▸ **Stored data entries**:
= Beginning of Section =
/-- The features of a row, by feature index. -/
def State.rowFeats (s : State) (b : List Byte) (n k st : Nat) : List Nat :=
  let h := platHead b
  match s.ctx? n, s.epoch? n k with
  | some c, some e => (List.range h.nFeat).map (fun f => s.rowValue c e st (platFeat b h f))
  | _, _ => []

/-! ### Scoring a row (R279, R280, R282, R292) -/

/-- A search in error is counted and raises its source (R292). -/
def searchErr (s : State) : State := rateNote 0xA (faultEdge 15 ((s.inc CAD_SEARCH_ERR 1).evt CAD_EVT 3))

/-- A search has returned a plot whose parity is spoilt: the injection has been met (R453). -/
def spoiltMet (s : State) : State :=
  match s.flt.inject.find? (fun i => i.target == 2 && i.written) with
  | none => s
  | some i => { s with flt := { s.flt with inject := s.flt.inject.erase i } }

/-- The sums and scores of a row, or none where a search is in error. -/
def scoreOf (slot : Nat) (b : List Byte) (sets : List PlotSet) (feats : List Nat) (s : State) : Option (List Nat × List Nat) × State :=
  let s1 := memReadBack 3 (if s.platResident slot then slot else 1024) s
  let r := rowSums b (platHead b) feats (s.otherPlots slot) sets
  match r.sums with
  | none => (none, searchErr (if r.spoilt then spoiltMet s1 else s1))
  | some sums => (some (sums, linkScores (platHead b) sums), s1)

/-- The votes of a row's scores, output by output: whether any was raised (R282). -/
def rowVotes (b : List Byte) (n k st : Nat) (zs : List Nat) (s : State) : Bool × State :=
  let h := platHead b
  ((List.range h.nOut).zip zs).foldl (fun a x =>
    let o := platOut b h x.1
    if votePasses o x.2 then
      let (ok, t) := raiseVote n k 4 (suspectNo st o.unit) 1 a.2
      if ok then (true, (t.inc CAD_VOTES 1).later (.modelVote (((t.ctx? n).map (·.parcel)).getD 0))) else (a.1, t)
    else a) (false, s)

/-- One row of a pass. -/
def passRow (slot : Nat) (b : List Byte) (sets : List PlotSet) (r : Nat × Nat × Nat) (s : State) : State :=
  let (n, k, st) := r
  let (got, s1) := scoreOf slot b sets (s.rowFeats b n k st) s
  match got with
  | none => (s1.modEpoch n k (fun e => { e with cadOut := e.cadOut ++ [unscoredRow st] })).inc CAD_UNSCORED 1
  | some (sums, zs) =>
    let (voted, s2) := rowVotes b n k st zs s1
    let row : ScoreRow := { station := st, voted := voted, nan := (sums ++ zs).any f32IsNan, ovf := (sums ++ zs).any f32IsInf,
                            unscored := false, scores := zs }
    (s2.modEpoch n k (fun e => { e with cadOut := e.cadOut ++ [row] })).inc CAD_ROWS 1

/-- A job whose last row has been scored hands on its epoch (R278, R282, R283). -/
def jobDone (n k nOut : Nat) (s : State) : State :=
  match s.ctx? n, s.epoch? n k with
  | some c, some e =>
    if e.cad ≠ .pending ∨ e.cadOut.length < (s.rowStations c e).length then s
    else
      let ver := if e.cadOut.any (·.unscored) then 0 else e.plat
      let s1 := s.modEpoch n k (fun x => { x with cad := .done, platVer := ver })
      advanceAll n (buildPut n k (keepScores n k { platVer := ver, nOut := nOut, rows := e.cadOut } s1))
  | _, _ => s

/-! ### Reloads (R293) -/

/-- READY resident plats whose trees do not stand in the resident region, in ascending slot order. -/
def State.reloadDue (s : State) : List Nat :=
  (List.range s.platSlots).filter (fun i => s.platState i == 2 && s.platResident i && (Tbl.get? s.cad.resident i).isNone)

/-- Whether Cadastre can work: its tier is in ACTIVE and it is not held in reset. -/
def State.cadUp (s : State) : Bool := s.computeActive && !s.quiesced .cadastre

/-- The first plat that waits for its reload asks for leave (R276, R293). -/
def reloadAsk (s : State) : State :=
  match s.reloadDue with
  | [] => s
  | i :: _ =>
    if s.cadUp = false ∨ s.asksLeave (.cadReload i) = true then s
    else askLeave 1 (s.pwrClass CAD_PWR) (s.pwrAmt CAD_PWR) (.cadReload i) s

/-- Give up the epochs that were to be scored with a version that has gone (R293). -/
def abandonPlat (v : Nat) (s : State) : State :=
  s.each (s.par.ctxs.flatMap (fun e => (e.2.epochs.filter (fun x => x.plat == v && x.cad == .pending)).map (fun x => (e.1, x.k))))
    (fun x t => advanceAll x.1 (cadAbandon x.1 x.2 t))

/-- SCORE_ROW commands that wait: for the pass under way, or for the reload of their plat (R293, R294). -/
def State.scoreWaits (s : State) : List Job := s.pil.jobs.filter (fun j => j.opcode == 0x35 && j.phase == .waiting)

/-- The features a SCORE_ROW gives, by feature position (R294). -/
def scoreRowFeats (c : Cmd) : List Nat :=
  let first := c.f 3 0 10
  let n := c.f 3 16 11
  (List.range 1024).map (fun p => if first ≤ p ∧ p < first + n then c.w (5 + (p - first)) else f32QNan)

/-- A SCORE_ROW's results against an image (R294). -/
def scoreRowRun (c : Cmd) (slot : Nat) (b : List Byte) (sets : List PlotSet) (s : State) : List Word × State :=
  let h := platHead b
  match scoreOf slot b sets (scoreRowFeats c) s with
  | (none, s1) => ([w32 h.nOut, w32 4] ++ List.replicate (2 * h.nOut) 0#32, s1.inc CAD_UNSCORED 1)
  | (some (sums, zs), s1) =>
    ([w32 h.nOut, w32 (b2n ((sums ++ zs).any f32IsNan) + b2n ((sums ++ zs).any f32IsInf) * 2)] ++ sums.map w32 ++ zs.map w32, s1)

/-- A SCORE_ROW runs: at once on a resident plat, by asking for leave on a paged one, and not yet while a pass is under way or
its plat waits for its reload (R276, R293, R294). -/
def scoreRow (c : Cmd) (s : State) : Ans × State :=
  if s.fenced .cadastre || s.quiesced .cadastre then ans stFenced s
  else
    match readySlot CAD_PLAT_ID s.platSlots s (c.f 2 0 16) with
    | none => ans stAbsent s
    | some i =>
      if 1019 < c.f 3 16 11 ∨ 1024 < c.f 3 0 10 + c.f 3 16 11 then ans stBadParam s
      else if s.cad.pass.isSome || s.wit.selfRun.isSome then (.started .waiting .plain, s)
      else if s.platResident i then
        match Tbl.get? s.cad.resident i with
        | none => (.started .waiting .plain, s)
        | some b =>
          let (res, s1) := scoreRowRun c i b (Tbl.get? s.cad.plots i).toList s
          ansWith res s1
      else
        (.started (.waitLeave 0) .plain, askLeave 1 (s.pwrClass CAD_PWR) (s.pwrAmt CAD_PWR) (.cadLoad s.pil.nextJob) s)

/-- The waiting SCORE_ROW commands run, as far as they can: after any pass already begun and before any not yet begun
(R294). -/
def scoreRowsRun (s : State) : State :=
  if s.cadUp = false then s
  else
    s.each s.scoreWaits (fun j t =>
      let next := t.pil.nextJob
      let r := scoreRow j.cmd { t with pil := { t.pil with nextJob := j.id } }
      let u : State := { r.2 with pil := { r.2.pil with nextJob := next } }
      match r.1 with
      | .reply st res => finishJob j.id st res u
      | .started ph d => modJob j.id (fun x => { x with phase := ph, data := d }) u)

/-- Leave for a reload is granted: the image is read again and its CRC checked (R293). -/
def reloadGranted (i : Nat) (s : State) : State :=
  if s.cadUp = false ∨ s.reloadDue.contains i = false then releaseLeave (.cadReload i) s
  else
    let v := s.getF (CAD_PLAT_ID i) 0 16
    let (img, s1) := platImage i s
    let ok := match img with
      | some b => platCrc b == (platHead b).crc &&
          ({ s1 with cad := { s1.cad with use := Tbl.erase s1.cad.use i } } : State).platFits b
      | none => false
    let s2 : State := match img with
      | some b => if ok then platWrite i b s1 else s1
      | none => s1
    let s3 : State :=
      if ok then s2
      else
        let t := (platDrop i s2).evt CAD_EVT 5
        let u : State := { t with par := { t.par with ctxs := t.par.ctxs.map (fun e => (e.1, { e.2 with plat := if e.2.plat = v then 0 else e.2.plat })) } }
        abandonPlat v u
    reloadAsk (releaseLeave (.cadReload i) (scoreRowsRun s3))

/-! ### Passes (R274 to R277) -/

/-- A pass begins on the plat of the first job: a job's rows on a resident plat, on a paged plat every ready row bound to
it, up to 4,096 (R275). -/
def passBegin (j : CadJob) (slot : Nat) (s : State) : State :=
  let rows := if s.platResident slot then s.jobRows j
    else (((s.cadJobs.filter (fun x => s.jobPlat x == s.jobPlat j)).flatMap s.jobRows).take 4096)
  { s with cad := { s.cad with pass := some { slot := slot, rows := rows } } }

/-- Whether no pass may begin: one is under way, a self-test or a transition of the compute tier is, a reload is due,
or a SCORE_ROW goes before it (R275, R293, R294, R400, R464). -/
def State.passHeld (s : State) : Bool :=
  !s.cadUp || s.cad.pass.isSome || s.wit.selfRun.isSome || s.plm.goal.isSome || !s.reloadDue.isEmpty || s.fenced .cadastre ||
    s.pil.jobs.any (fun j => j.opcode == 0x35 && (j.phase == .waiting || j.phase == .waitLeave 0))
= End of Section =
▸ **Exercise prompt**:
Quote only the lines from the one containing "let r := scoreRow" through the final line of the records, with both ends included.

▸ **Answer to the exercise**:
      let r := scoreRow j.cmd { t with pil := { t.pil with nextJob := j.id } }
      let u : State := { r.2 with pil := { r.2.pil with nextJob := next } }
      match r.1 with
      | .reply st res => finishJob j.id st res u
      | .started ph d => modJob j.id (fun x => { x with phase := ph, data := d }) u)

/-- Leave for a reload is granted: the image is read again and its CRC checked (R293). -/
def reloadGranted (i : Nat) (s : State) : State :=
  if s.cadUp = false ∨ s.reloadDue.contains i = false then releaseLeave (.cadReload i) s
  else
    let v := s.getF (CAD_PLAT_ID i) 0 16
    let (img, s1) := platImage i s
    let ok := match img with
      | some b => platCrc b == (platHead b).crc &&
          ({ s1 with cad := { s1.cad with use := Tbl.erase s1.cad.use i } } : State).platFits b
      | none => false
    let s2 : State := match img with
      | some b => if ok then platWrite i b s1 else s1
      | none => s1
    let s3 : State :=
      if ok then s2
      else
        let t := (platDrop i s2).evt CAD_EVT 5
        let u : State := { t with par := { t.par with ctxs := t.par.ctxs.map (fun e => (e.1, { e.2 with plat := if e.2.plat = v then 0 else e.2.plat })) } }
        abandonPlat v u
    reloadAsk (releaseLeave (.cadReload i) (scoreRowsRun s3))

/-! ### Passes (R274 to R277) -/

/-- A pass begins on the plat of the first job: a job's rows on a resident plat, on a paged plat every ready row bound to
it, up to 4,096 (R275). -/
def passBegin (j : CadJob) (slot : Nat) (s : State) : State :=
  let rows := if s.platResident slot then s.jobRows j
    else (((s.cadJobs.filter (fun x => s.jobPlat x == s.jobPlat j)).flatMap s.jobRows).take 4096)
  { s with cad := { s.cad with pass := some { slot := slot, rows := rows } } }

/-- Whether no pass may begin: one is under way, a self-test or a transition of the compute tier is, a reload is due,
or a SCORE_ROW goes before it (R275, R293, R294, R400, R464). -/
def State.passHeld (s : State) : Bool :=
  !s.cadUp || s.cad.pass.isSome || s.wit.selfRun.isSome || s.plm.goal.isSome || !s.reloadDue.isEmpty || s.fenced .cadastre ||
    s.pil.jobs.any (fun j => j.opcode == 0x35 && (j.phase == .waiting || j.phase == .waitLeave 0))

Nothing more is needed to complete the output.